theorem WordRange.foripRetrainEnd (port : Nat) (lane0 lane1 : Bool) : WordRange.Statement (.foripRetrainEnd port lane0 lane1) := by
  intro k w h; cases h

theorem WordRange.fpstatRetrain (port : Nat) : WordRange.Statement (.fpstatRetrain port) := by
  intro k w h; cases h

theorem WordRange.fpstatRead (port : Nat) : WordRange.Statement (.fpstatRead port) := by
  intro k w h; cases h

theorem WordRange.portTrainComplete (port : Nat) : WordRange.Statement (.portTrainComplete port) := by
  intro k w h; cases h

theorem WordRange.portIdent (port peerPkg peerPort : Nat) : WordRange.Statement (.portIdent port peerPkg peerPort) := by
  intro k w h; cases h

theorem WordRange.fabcfgWrite (v : Word) : WordRange.Statement (.fabcfgWrite v) := by
  intro k w h; cases h

theorem WordRange.fwWriteSlot (v : Word) (readback : Bool) : WordRange.Statement (.fwWriteSlot v readback) := by
  intro k w h; cases h

theorem WordRange.fwVerifySlot (v : Word) : WordRange.Statement (.fwVerifySlot v) := by
  intro k w h; cases h

theorem WordRange.fwActivateSlot (v : Word) : WordRange.Statement (.fwActivateSlot v) := by
  intro k w h; cases h


end Sys2Proof.Laws
end

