/-- ResponsesEndTheirOperations: responses that an operation awaits, of each kind, and one that none awaits. -/
theorem witness_Responses :
    (((rxState (rsp 3 4) id).modCore 1 (fun k => { k with rx := k.rx.eraseIdx 0 })).answered 1 (rsp 3 4) = none ∧
      (rxState (rsp 3 4) id).rxAt 1 0 [0x03] = some (rsp 3 4)) ∧
    (let r := remoteOf (some 1) none none
     let s := rspState (rsp 3 4) r
     (s.modCore 1 (fun k => { k with rx := k.rx.eraseIdx 0 })).answered 1 (rsp 3 4) = some (0, r) ∧ r.lq = some 1) ∧
    (rspState (rsp 7 1) (remoteOf (some 1) none none)).rxAt 1 0 [0x07] = some (rsp 7 1) ∧
    (let r := remoteOf none (some 1) none
     (rspState (rsp 8 0) r).rxAt 1 0 [0x08] = some (rsp 8 0) ∧ (rsp 8 0).status = 0 ∧ r.copy = none ∧ r.sq = some 1) ∧
    (let r := remoteOf none (some 1) none
     let s := rspState (rsp 0x0C 0) r
     s.rxAt 1 0 [0x0C] = some (rsp 0x0C 0) ∧ (s.ctxOf 1 0).launch ≠ none ∧ (s.ctxOf 1 0).seqBase ≤ r.seq) ∧
    (let r := remoteOf none none (some (3, 1, 0))
     (rspState (rsp 0x10 4) r).rxAt 1 0 [0x10] = some (rsp 0x10 4) ∧ (rsp 0x10 4).len = 4 ∧
       (rspState (rsp 0x0C 0) r).rxAt 1 0 [0x0C] = some (rsp 0x0C 0) ∧ r.copy = some (3, 1, 0)) ∧
    (let p := { rsp 8 0 with status := 0x8F }
     let r := remoteOf (some 1) none none
     let s := rspState p r
     s.rxAt 1 0 [0x08] = some p ∧ p.status ≠ 0 ∧ r.copy = none ∧ r.lq = some 1 ∧ p.status < 256 ∧
       (s.ctxOf 1 0).ucause.toNat % 2 ^ 13 = 0 ∧
       (s.modCore 1 (fun k => { k with rx := k.rx.eraseIdx 0 })).answered 1 p = some (0, r)) := by
  decide +kernel

/-- A packet on the Z die. -/
def zOf (p : Packet) : ZPacket := ⟨none, none, false, false, p⟩

/-- A packet to slot 0 of ring 0 of this package. -/
def ringPkt (opc oparg n : Nat) : Packet := Packet.new 0 opc oparg (fabric 0 511 1 0) (srcOf 0 2 0) 7 5 (List.replicate n 3)

/-- The Z die with a packet handed over, ring 0 of 4 slots for 2 readers, and its full slots. -/
def ringState (p : Packet) (slots : Assoc (Nat × List Flit)) : State :=
  { State.reset with fab := { Fabric.reset with
      handed := [zOf p], rings := [(0, BitVec.ofNat 64 (2 * 2 ^ 48 + 4 * 2 ^ 40))], ringSlots := slots } }

/-- RingAccesses: an empty slot, a full one, one with one and with two readers left, and a management packet. -/
theorem witness_RingAccesses :
    (let p := ringPkt 0x0E 0 16
     let s := ringState p []
     s.ringAt 0 0x01 0x0E = some (zOf p) ∧ (s.dropHanded 0).ringPlace p.dest = some (0, 0) ∧ p.len = 16 ∧
       (zOf p).fan = none ∧
       (classify (s.dropHanded 0).fab.seqTable p.src p.cls p.seq (s.dropHanded 0).cycle).1 = .accept ∧
       Assoc.find (s.dropHanded 0).fab.ringSlots 0 = none ∧
       (Assoc.find ((ringState p [(0, (2, [9]))]).dropHanded 0).fab.ringSlots 0).isSome = true) ∧
    (let p := ringPkt 0x0F 4 0
     let s := ringState p [(0, (2, [9]))]
     s.ringAt 0 0x02 0x0F = some (zOf p) ∧ (s.dropHanded 0).ringPlace p.dest = some (0, 0) ∧ p.oparg = 4 ∧
       (classify (s.dropHanded 0).fab.seqTable p.src p.cls p.seq (s.dropHanded 0).cycle).1 ≠ .full ∧
       Assoc.find (s.dropHanded 0).fab.ringSlots 0 = some (2, [9]) ∧
       Assoc.find ((ringState p [(0, (1, [9]))]).dropHanded 0).fab.ringSlots 0 = some (1, [9])) ∧
    (ringState (ringPkt 0x0D 0 0) []).handedAt 0 0x0D = some (zOf (ringPkt 0x0D 0 0)) := by
  decide +kernel

/-- RingAccesses: a packet that has been handed over before. -/
theorem witness_RepeatedRingWrite :
    let p := ringPkt 0x0E 0 16
    let s := ringState p []
    let u : State := s.setZTable [⟨p.src, 0, 7, 1, [], 0⟩]
    u.ringAt 0 0x01 0x0E = some (zOf p) ∧ (classify u.fab.seqTable p.src p.cls p.seq u.cycle).1 = .duplicate := by
  decide +kernel

/-- A package 0 with a packet that waits for routing, ports 3 up, and a route to package 9 over port 3. -/
def zState (z : ZPacket) : State :=
  { State.reset with
    zin := [z]
    fab := { Fabric.reset with
      routes := [(4 * 9, BitVec.ofNat 256 (2 ^ 192 + 3 * 2 ^ 25))]
      active := [(0, ⟨BitVec.ofNat 512 (1 + 5 * 2 ^ 88), []⟩)] } }.modPort 3 (fun x => { x with st := .up })

/-- A read request with a route stack. -/
def routed (pkg : Nat) (l : List (BitVec 32)) : ZPacket :=
  zOf ((Packet.new 0 0x02 1 (fabric pkg 1 0 0) (srcOf 0 2 0) 7 5 []).withStack l).sealed

/-- A commit packet for group 0's node, with COMBINE on its stack. -/
def grouped : ZPacket :=
  zOf ((Packet.new 4 0x0A 0 (fabric 9 511 0 0) (srcOf 0 2 0) 7 5 []).withStack [rtEntry 2 5]).sealed

/-- PacketsFollowTheirRoutes: packets at each stage: to this package, to another with and without a live route, forwarded,
with an unknown operation, delivered, combined and fanned out. -/
theorem witness_PacketsFollowTheirRoutes :
    (let z := routed 0 []
     (zState z).zAt 0 = some z ∧ (zState z).zStage z = .fill ∧ faPkg z.pkt.dest = (zState z).pkgId ∧
       Packet.toNode z.pkt = false) ∧
    (let z := routed 9 []
     (zState z).zStage z = .fill ∧ faPkg z.pkt.dest ≠ (zState z).pkgId ∧
       (zState z).selectRoute z.pkt = some [BitVec.ofNat 32 (3 * 2 ^ 25)]) ∧
    (let z := routed 8 []
     (zState z).zStage z = .fill ∧ (zState z).selectRoute z.pkt = none) ∧
    (let z := routed 9 [BitVec.ofNat 32 (3 * 2 ^ 25)]
     (zState z).zStage z = .fwd ∧ rtArg z.pkt.top = 0 ∧ (zState z).portUp (rtPort z.pkt.top) = true ∧ z.pkt.pop.hops ≠ 8) ∧
    (let z : ZPacket := zOf { (routed 9 [BitVec.ofNat 32 (3 * 2 ^ 25)]).pkt with hops := 7 }
     (zState z).zStage z = .fwd ∧ z.pkt.pop.hops = 8) ∧
    (let z := routed 9 [BitVec.ofNat 32 (4 * 2 ^ 25)]
     (zState z).zStage z = .fwd ∧ rtArg z.pkt.top = 0 ∧ (zState z).portUp (rtPort z.pkt.top) = false ∧
       (zState z).selectRoute z.pkt.pop = some [BitVec.ofNat 32 (3 * 2 ^ 25)] ∧ z.pkt.pop.hops + 1 ≤ 8) ∧
    (let z : ZPacket := zOf { (routed 9 [BitVec.ofNat 32 (4 * 2 ^ 25)]).pkt with hops := 7 }
     (zState z).zStage z = .fwd ∧ (zState z).portUp (rtPort z.pkt.top) = false ∧
       (zState z).selectRoute z.pkt.pop = some [BitVec.ofNat 32 (3 * 2 ^ 25)] ∧ 8 < z.pkt.pop.hops + 1) ∧
    (let z := routed 8 [BitVec.ofNat 32 (4 * 2 ^ 25)]
     (zState z).zStage z = .fwd ∧ (zState z).portUp (rtPort z.pkt.top) = false ∧ (zState z).selectRoute z.pkt.pop = none) ∧
    (let z := routed 0 [rtEntry 4 0]
     (zState z).zStage z = .bad) ∧
    (let z := routed 0 [rtEntry 1 0]
     (zState z).zStage z = .deliver ∧ rtPort z.pkt.top = 0 ∧ rtArg z.pkt.top = 0 ∧ faPkg z.pkt.dest = (zState z).pkgId ∧
       z.pkt.pop.depth = 0) ∧
    (let z := grouped
     (zState z).zStage z = .combine ∧ rtPort z.pkt.top = 0 ∧ rtArg z.pkt.top < 2 ^ 14 ∧ z.poison = false ∧
       z.pkt.ecrc = z.pkt.crc ∧ (((zState z).takeZ 0).group z.pkt.group).map (fun h => h.f 101 88) = some (rtArg z.pkt.top) ∧
       Packet.toNode z.pkt = true) ∧
    (let z := routed 0 [rtEntry 3 4095]
     (zState z).zStage z = .fanout ∧ rtPort z.pkt.top = 0 ∧ rtArg z.pkt.top < 2 ^ 12 ∧ z.pkt.pop.hops < 8) := by
  decide +kernel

= = =

TO DO ->
The lines from the one containing "z.pkt.pop = none) ∧" through the last line of the records are the answer; set them down exactly and add nothing.

EXPECTED ANSWER ->
     (zState z).zStage z = .fwd ∧ (zState z).portUp (rtPort z.pkt.top) = false ∧ (zState z).selectRoute z.pkt.pop = none) ∧
    (let z := routed 0 [rtEntry 4 0]
     (zState z).zStage z = .bad) ∧
    (let z := routed 0 [rtEntry 1 0]
     (zState z).zStage z = .deliver ∧ rtPort z.pkt.top = 0 ∧ rtArg z.pkt.top = 0 ∧ faPkg z.pkt.dest = (zState z).pkgId ∧
       z.pkt.pop.depth = 0) ∧
    (let z := grouped
     (zState z).zStage z = .combine ∧ rtPort z.pkt.top = 0 ∧ rtArg z.pkt.top < 2 ^ 14 ∧ z.poison = false ∧
       z.pkt.ecrc = z.pkt.crc ∧ (((zState z).takeZ 0).group z.pkt.group).map (fun h => h.f 101 88) = some (rtArg z.pkt.top) ∧
       Packet.toNode z.pkt = true) ∧
    (let z := routed 0 [rtEntry 3 4095]
     (zState z).zStage z = .fanout ∧ rtPort z.pkt.top = 0 ∧ rtArg z.pkt.top < 2 ^ 12 ∧ z.pkt.pop.hops < 8) := by
  decide +kernel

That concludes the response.